I can answer that. TIG

No spool guns..


----------



## Snatch it (Feb 17, 2009)

Ocean Master said:


> I can answer that. TIG
> 
> No spool guns..


 that's what I was gonna say.. He's hold tig wire in one hand:thumbsup:


----------



## The Maintenance Shoppe (Nov 5, 2007)

With Aluminum TIG is the ONLY WAY TO GO. You need to do some research on what an aluminum mig weld looks like. tig welding aluminum uses an A/C voltage. Mig can only produce dc negative or positive. You can weld aluminum with mig, but it is not pretty or strong.

Mig welder $800
Tig welder $5000


----------



## speckledcroaker (Mar 23, 2012)

Wirelessly posted

preciate the info been a aircraft mech for 38 years , went through welding school but have not run a tig for many moons.


----------



## speckledcroaker (Mar 23, 2012)

Wirelessly posted

Trying to see how i can run this by the boss. Baby i luv u but i need a new mig welder its only 1500 bucks its for metal , and by the way i need a tig welder to, it's only 5000$. But i can weld all kinds of things then. What you all think? Have i got a chance?


----------



## The Maintenance Shoppe (Nov 5, 2007)

speckledcroaker said:


> Wirelessly posted
> 
> Trying to see how i can run this by the boss. Baby i luv u but i need a new mig welder its only 1500 bucks its for metal , and by the way i need a tig welder to, it's only 5000$. But i can weld all kinds of things then. What you all think? Have i got a chance?

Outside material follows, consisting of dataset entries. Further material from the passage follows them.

-- ==== Sys2Proof/Certificates/Slice0/Obligations.lean ====
section
/-! DEFINITION. The statements for the provers: each obligation is one Prop; where it has several parts, they stand before it
under Claims. -/

open Sys2Proof Sys2Proof.Machine

/-- The words that the spec writes out, one for each class (spec/02 to spec/18), decode to the instructions that it writes
beside them. -/
def Obligations.SpecWordsDecode : Prop :=
  decodeWords 0x0410200000300050 none = .ok (.braDiv ⟨2, false⟩ 3 5) ∧
  decodeWords 0x0A00705040000040 none = .ok (.saddImm ⟨5, 4, 0x40⟩) ∧
  decodeWords 0x0E70743030000004 none = .ok (.vcmpImm ⟨⟨7, false⟩, .gtS, false, 3, 3, 4⟩) ∧
  decodeWords 0x1010704020001201 none = .ok (.shflUp ⟨0, ⟨7, false⟩, false, .w8, false, 1, 4, 2, 0, 1⟩) ∧
  decodeWords 0x1430708020308000 none = .ok (.fma ⟨0, ⟨7, false⟩, .f32, .rne, false, false, 8, 2, 3, 8⟩) ∧
  decodeWords 0x1800706040002C18 none = .ok (.cvt ⟨⟨7, false⟩, .f32, .b8 false true 3, .rne, true, 2, 6, 4⟩) ∧
  decodeWords 0x1C22707020301064 none =
    .ok (.lds ⟨2, ⟨7, false⟩, 7, ⟨.s32, 2, 3, 0x10⟩, .pkg, .relaxed, .b32⟩) ∧
  decodeWords 0x201070AC60000875 none =
    .ok (.stg ⟨0, ⟨7, false⟩, 10, ⟨.none, 6, 0, 8⟩, .pkg, .release, .b64⟩) ∧
  decodeWords 0x240270406020086C none =
    .ok (.atomAdd ⟨2, ⟨7, false⟩, 4, ⟨.s32, 6, 2, 8⟩, .pkg, .acquire, .u32⟩) ∧
  decodeWords 0x2810706CC0002070 none = .ok (.barArrive ⟨0, 6, 12, 0x20, 0, .pkg, .release⟩) ∧
  decodeWords 0x2C1071415165C300 (some 0x0000800004001000) =
    .ok (.cpy2d ⟨20, 21, 22, 23, .scratch, .global, 0x80, 0x400, true, false, 0⟩) ∧
  decodeWords 0x303070100112CB20 none =
    .ok (.mmac ⟨false, 1, false, false, 0, true, false, 1, .b8 false true 3, .b8 false true 3, true⟩) ∧
  decodeWords 0x342070A04100C000 (some 0x6003) = .ok (.shtl ⟨0, ⟨7, false⟩, 10, 4, 16, 12, 3, 0xC00⟩) ∧
  decodeWords 0x3810700080C00000 none = .ok (.shev 8 12) ∧
  decodeWords 0x3C427090A0B00000 none = .ok (.launch 2 9 10 11) ∧
  decodeWords 0x40207000000003A5 none = .ok (.smark 0x3A5)

/-- Decoding the encoding of a well-formed instruction gives it back, whatever follows it, as words and as bytes: no bit
of an encoding is dropped (spec/02 R19 to R23, R25; spec/00 R1). -/
def Obligations.EncodeThenDecode : Prop :=
  ∀ (i : Instr) (ws : List Nat), i.wf = true → encode i = some ws →
    ((∃ w, ws = [w] ∧ w < 2 ^ 64 ∧ ∀ next, decodeWords w next = .ok i) ∨
      (∃ w v, ws = [w, v] ∧ w < 2 ^ 64 ∧ v < 2 ^ 64 ∧ decodeWords w (some v) = .ok i)) ∧
    ∀ bs, decode (ws.flatMap (leBytes 8) ++ bs) = .ok i

/-- A word is accepted only as the encoding of a well-formed instruction: a reserved field that is not zero, a reserved
value and an unassigned class or OP never decode (spec/02 R23, R36, R37). -/
def Obligations.DecodedIsEncoded : Prop :=
  ∀ (w : Nat) (next : Option Nat) (i : Instr), w < 2 ^ 64 → decodeWords w next = .ok i →
    i.wf = true ∧ opAssigned (w / 2 ^ 58 % 64) (w / 2 ^ 52 % 64) = true ∧
    (encode i = some [w] ∨ ∃ v, next = some v ∧ encode i = some [w, v])

/-- A fragment may issue a word when its group is resident, neither halted nor waiting for a fault, its branch and issue
delays are over, its windows are open or their instruction has landed, no late cause is to be taken, no load is to execute again, no
watch is to stop it, no register that the word names is pending, it reads no damaged scalar register, and no decode trap is raised; the
word then executes for the active lanes under its guard, those aside that read a register which an error has damaged (spec/02 R29 to
R31, R38; spec/03 R58, R61, R63; spec/14 R272; spec/18 R336; spec/19 R347). -/
def Obligations.WordIssuesWhenFree : Prop :=
  ∀ (i : Instr) (s : State) (g : Group) (f : Frag),
    s.group? s.cur.k = some g → g.frag s.cur.slot = some f →
    (g.late = [] ∨ g.handler.isSome = true) →
    g.halting = false → g.ended = false → g.replay = none → f.wait = none → f.entering = [] →
    (∀ h, g.handler = some h → f.mask &&& h.mask ≠ 0#32) →
    f.issueAt ≤ (s.core s.cur.k.core).cycle →
    nget 0 (s.core s.cur.k.core).lastIssue (s.cur.k.g % 4) ≤ (s.core s.cur.k.core).cycle →
    (∀ w ∈ f.windows, 0 < w.left ∨ ∀ fl ∈ g.flights, fl.id ≠ w.flight) →
    Instr.decodeTrap i s g f = none →
    (∀ e ∈ g.regReady, e.1 ∈ Instr.waitRegs i → e.2 ≤ (s.core s.cur.k.core).cycle) →
    (∀ fl ∈ g.flights, ∀ d ∈ fl.dests, d ∉ Instr.waitRegs i) →
    Instr.waitFloat i g = false → g.replays f = false → s.watchHolds g = false → g.badWhole i = false →
    ∃ x, prelude i s = .go x ∧ x.s = s ∧ x.k = s.cur.k ∧ x.sl = s.cur.slot ∧ x.f = f.countIssue ∧
      (g.badRegs = [] → x.g = g.setFrag s.cur.slot (some f.countIssue) ∧
        x.act = f.mask &&& g.regs.guard (Instr.guardOf i) &&& f.only.getD allLanes) ∧
      x.g = (g.met i f).setFrag s.cur.slot (some f.countIssue) ∧ x.act = Instr.active i g f ∧
      x.next = f.pc + BitVec.ofNat 64 (8 * Instr.words i)

/-- When one word meets several decode conditions, the first of the order is raised: a misaligned register target, an illegal
word, a register outside the group's, a protected destination of an open window (spec/02 R38, with R23, R24, R31, R34). -/
def Claims.DecodeTrapOrder : Prop :=
  ∀ (i : Instr) (s : State) (g : Group) (f : Frag),
    (∀ t, Instr.regTarget i g.regs f = some t → t &&& 63#64 ≠ 0#64 →
      Instr.decodeTrap i s g f = some { code := 0x01, addr := t }) ∧
    ((∀ t, Instr.regTarget i g.regs f = some t → t &&& 63#64 = 0#64) →
      ((i.wf = false ∨ Instr.illegalHere i s g f = true) → Instr.decodeTrap i s g f = some { code := 0x02 }) ∧
      (i.wf = true → Instr.illegalHere i s g f = false →
        ((∃ n, Reg.v n ∈ Instr.named i ∧ g.nregs ≤ n) → Instr.decodeTrap i s g f = some { code := 0x03 }) ∧
        ((∀ n, Reg.v n ∈ Instr.named i → n < g.nregs) →
          ((∃ w ∈ f.windows, 0 < w.left ∧ ∃ d ∈ w.dests, d ∈ Instr.live i) →
            Instr.decodeTrap i s g f = some { code := 0x04 }) ∧
          ((∀ w ∈ f.windows, 0 < w.left → ∀ d ∈ w.dests, d ∉ Instr.live i) → Instr.decodeTrap i s g f = none))))

/-- Every instruction word takes its late cause, waits, or raises its decode trap before it has any effect of its own (spec/02
R38, spec/03 R61, spec/14 R269); one that reads a damaged scalar register issues and does nothing else, which is the model's choice
(log entry 100). -/
def Claims.TrapsComeBeforeTheWord : Prop :=
  ∀ (i : Instr) (s : State), (encodeRaw i).isSome = true →
    (∀ k sl g f, prelude i s = .late k sl g f → exec i s = .next (s.takeLate k sl g f)) ∧
    (prelude i s = .hold → exec i s = .next s) ∧
    (∀ k sl g f t, prelude i s = .trap k sl g f t → exec i s = .next (s.wordTrap k sl g f t)) ∧
    (∀ x, prelude i s = .lost x → exec i s = .next (x.done (x.step x.g))) ∧
    (prelude i s = .empty → exec i s = .fault .noFragment)

/-- Decode traps are raised in the order of the spec, before a word has any effect of its own. -/
def Obligations.DecodeTraps : Prop :=
  Claims.DecodeTrapOrder ∧ Claims.TrapsComeBeforeTheWord

/-- What a word's issue notes beside its effect, and nothing else: every other table of the state, every register, fragment and
outstanding access stays as its effect left it (spec/03 R62; spec/18 R329, R331). -/
def Obligations.IssueNotesNothingElse : Prop :=
  ∀ (x : Iss) (s : State), Noted s (x.done s)

/-- A step whose turn is the scan of an issue slot runs the instruction that the bytes at the program counter decode to, for
the first fragment in scan order that is free to act: its result is that of exec at the state with that fragment current, but that the
slot counts as scanned in this cycle (spec/02 R24, R28; spec/03 R60 to R62). The fragments before it in scan order do nothing, and no
breakpoint stands at the word (spec/18 R329). That a trap or a late cause uses up the slot's cycle as an issue does is the model's
choice (log entry 97). -/
def Obligations.StepRunsDecodedInstruction : Prop :=
  ∀ (s t : State) (k : CoreKey) (n : Nat) (ts : List Turn) (before after : List FragRef) (r : FragRef) (g : Group) (f : Frag)
    (ws : List DWord) (i : Instr),
    s.agenda = .slot k n :: ts → (s.core k).scanned = n →
    State.positions { s with agenda := ts } k n = before ++ r :: after →
    (∀ q ∈ before, State.tryIssue exec { s with agenda := ts } q = .next { s with agenda := ts }) →
    s.group? r.k = some g → g.frag r.slot = some f →
    s.takesLate r.k r.slot g f (some (Instr.waitRegs i)) = false →
    s.heldFrag r.k r.slot g f = false →
    s.block? r.k.core g.key.ctx f.pc = some ws → decodeAt ws f.pc = .ok i →
    s.bpMatch g.key f.pc false = false → s.bpMatch g.key f.pc true = false →
    exec i { s with agenda := ts, cur := r } = .next t →
    State.acted { s with agenda := ts } t r = true →
    step s = .next (t.modCore k (fun c => { c with scanned := n + 1 }))

/-- Taking a trap: with nothing outstanding and outside handler mode, HSTAT, HPC, HMASK, HADDR and HAPC are written, the entry
state is kept, and the fragment goes to the handler entry at depth 0 with token 0, to issue from 4 cycles on; of the other fragment,
windows that it inherited from lock and queue requests close; no general register changes (spec/14 R263, R265; spec/02 R32, R38). -/
def Claims.TrapEntersHandler : Prop :=
  ∀ (s : State) (k : GKey) (sl : Slot) (g : Group) (f : Frag) (t : TrapInfo) (c : Context),
    s.settled g f.mask = true → (s.core k.core).eyeletIn k.g f.mask = false → g.handler = none → t.log = none →
    s.ctx? g.key = some c → t.code < 256 →
    ∃ g', (s.takeTrap k sl g f t).group? k = some g' ∧
      g'.sr.hstat.toNat % 256 = t.code ∧ g'.sr.hstat.getLsbD 8 = false ∧
      g'.sr.hstat.toNat / 2 ^ 10 % 2 ^ 32 = (t.lanes.getD f.mask).toNat ∧
      g'.sr.hpc = t.hpc.getD f.pc ∧ g'.sr.hmask = f.mask.setWidth 64 ∧ g'.sr.haddr = t.addr ∧ g'.sr.hapc = 0 ∧
      g'.handler = some ⟨sl, f.tok, f.rj, f.depth, f.mask⟩ ∧
      (∃ f', g'.frag sl = some f' ∧ f'.pc = c.p.handler ∧ f'.mask = f.mask ∧ f'.tok = 0 ∧ f'.rj = 0 ∧ f'.depth = 0 ∧
        f'.windows = [] ∧ f'.issueAt = (s.core k.core).cycle + 4) ∧
      g'.frag (Slot.other sl) = (g.frag (Slot.other sl)).map (g.closeStays f.mask) ∧
      ((g.frag (Slot.other sl)).bind Frag.goneLate = none → g'.late = g.late) ∧ g'.regs = g.regs ∧ g'.stack = g.stack ∧ g'.sb = g.sb ∧
      g'.flights = g.flights

/-- A trap waits until what the fragment has outstanding has landed or failed, but for a lock request in a bobbin queue and a qpop on an
empty queue: until then nothing changes (spec/02 R32, spec/14 R265). -/
def Claims.TrapWaitsForOutstanding : Prop :=
  ∀ (s : State) (k : GKey) (sl : Slot) (g : Group) (f : Frag) (t : TrapInfo),
    (∃ fl ∈ g.flights, fl.mask &&& f.mask ≠ 0#32 ∧ fl.dests ≠ [] ∧ s.stays g fl = false) → s.takeTrap k sl g f t = s

/-- A trap in handler mode escalates: the context is halted, every group of the context on the module is marked as halting, and
the first such trap leaves the context's fault record with the cause and the trap registers (spec/14 R268). -/
def Claims.TrapInHandlerEscalates : Prop :=
  ∀ (s : State) (k : GKey) (sl : Slot) (g : Group) (f : Frag) (t : TrapInfo) (c : Context),
    s.settled g f.mask = true → (s.core k.core).eyeletIn k.g f.mask = false → g.handler.isSome = true → t.log = none →
    s.ctx? g.key = some c →
    ∃ c', (s.takeTrap k sl g f t).ctx? g.key = some c' ∧ c'.halted = true ∧
      (c.fault = none → ∃ r, c'.fault = some r ∧ r.cause = t.code ∧ r.pc = f.pc ∧ r.hstat = g.sr.hstat ∧ r.hpc = g.sr.hpc ∧
        r.haddr = g.sr.haddr ∧ r.gidx = g.gidx) ∧
      (∀ r, c.fault = some r → c'.fault = some r) ∧
      ∀ j h, s.group? j = some h → h.key = g.key →
        (s.takeTrap k sl g f t).group? j = some { h with halting := true }

/-- Taking a trap: what is saved, where the fragment goes, when it waits, and when it escalates. -/
def Obligations.TrapEntry : Prop :=
  Claims.TrapEntersHandler ∧ Claims.TrapWaitsForOutstanding ∧ Claims.TrapInHandlerEscalates

/-- Taking a late cause: of several pending causes the one with the lowest code is taken, at an instruction boundary: HPC is the
PC of the next word, HAPC that of the instruction, and the others stay pending (spec/14 R263, R265, R269). -/
def Claims.LateTrapTakesLowestCode : Prop :=
  ∀ (s : State) (g : Group) (f : Frag) (l : Late) (c : Context),
    s.group? s.cur.k = some g → g.frag s.cur.slot = some f → g.handler = none → g.halting = false → g.replay = none →
    g.ended = false → s.early s.cur.k f = false → (g.taker = none ∨ g.taker = some s.cur.slot) → s.settled g f.mask = true →
      (s.core s.cur.k.core).eyeletIn s.cur.k.g f.mask = false →
    s.ctx? g.key = some c → l ∈ g.late → (∀ m ∈ g.late, m ≠ l → l.code < m.code) → l.code < 256 → l.lanes ≠ 0#32 →
    ∃ t g', exec .lateTrapTake s = .next t ∧ t.group? s.cur.k = some g' ∧
      g'.sr.hstat.toNat % 256 = l.code ∧ g'.sr.hstat.getLsbD 8 = true ∧
      g'.sr.hstat.toNat / 2 ^ 10 % 2 ^ 32 = l.lanes.toNat ∧
      g'.sr.hpc = f.pc ∧ g'.sr.hmask = f.mask.setWidth 64 ∧ g'.sr.haddr = l.addr ∧ g'.sr.hapc = l.pc ∧
      g'.handler = some ⟨s.cur.slot, f.tok, f.rj, f.depth, f.mask⟩ ∧
      (∃ f', g'.frag s.cur.slot = some f' ∧ f'.pc = c.p.handler ∧ f'.tok = 0 ∧ f'.depth = 0) ∧
      (∀ m ∈ g.late, m.code ≠ l.code → m ∈ g'.late) ∧ (∀ m ∈ g'.late, m.code = l.code → m.code = 0x07) ∧
      ((g.frag (Slot.other s.cur.slot)).bind Frag.goneLate = none → g'.late = g.late.filter (fun m => m.code ≠ l.code)) ∧
      g'.regs = g.regs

What thickness steel do u plan to weld?


----------



## speckledcroaker (Mar 23, 2012)

Wirelessly posted

usually 1/4 inch


----------



## panhandleslim (Jan 11, 2013)

speckledcroaker said:


> Wirelessly posted
> 
> Trying to see how i can run this by the boss. Baby i luv u but i need a new mig welder its only 1500 bucks its for metal , and by the way i need a tig welder to, it's only 5000$. But i can weld all kinds of things then. What you all think? Have i got a chance?


Buy it and when you bring it home, have a tray of meat on the top and tell her that it's a new electric grill.


----------



## speckledcroaker (Mar 23, 2012)

Wirelessly posted

been wanting to get a tig for quite some time


----------



## The Maintenance Shoppe (Nov 5, 2007)

A Millermatic 180 cost $800 and will weld 5/16" with ease. I had 1 and loved it. I got it at Wesco welding supply on Hwy 29.


----------



## Breeze Fabricators (Oct 2, 2007)

A good used 250 will run 1500. Add a used water cooler 400. Hand controlled 25 ft. Torch rig 100. Argon flometer 75. I watch for them all the time. Let me know if your seriously on the hunt and I'll help you anyway I can.


----------



## Mac1528 (Mar 24, 2012)

Breeze Fabricators said:


> A good used 250 will run 1500. Add a used water cooler 400. Hand controlled 25 ft. Torch rig 100. Argon flometer 75. I watch for them all the time. Let me know if your seriously on the hunt and I'll help you anyway I can.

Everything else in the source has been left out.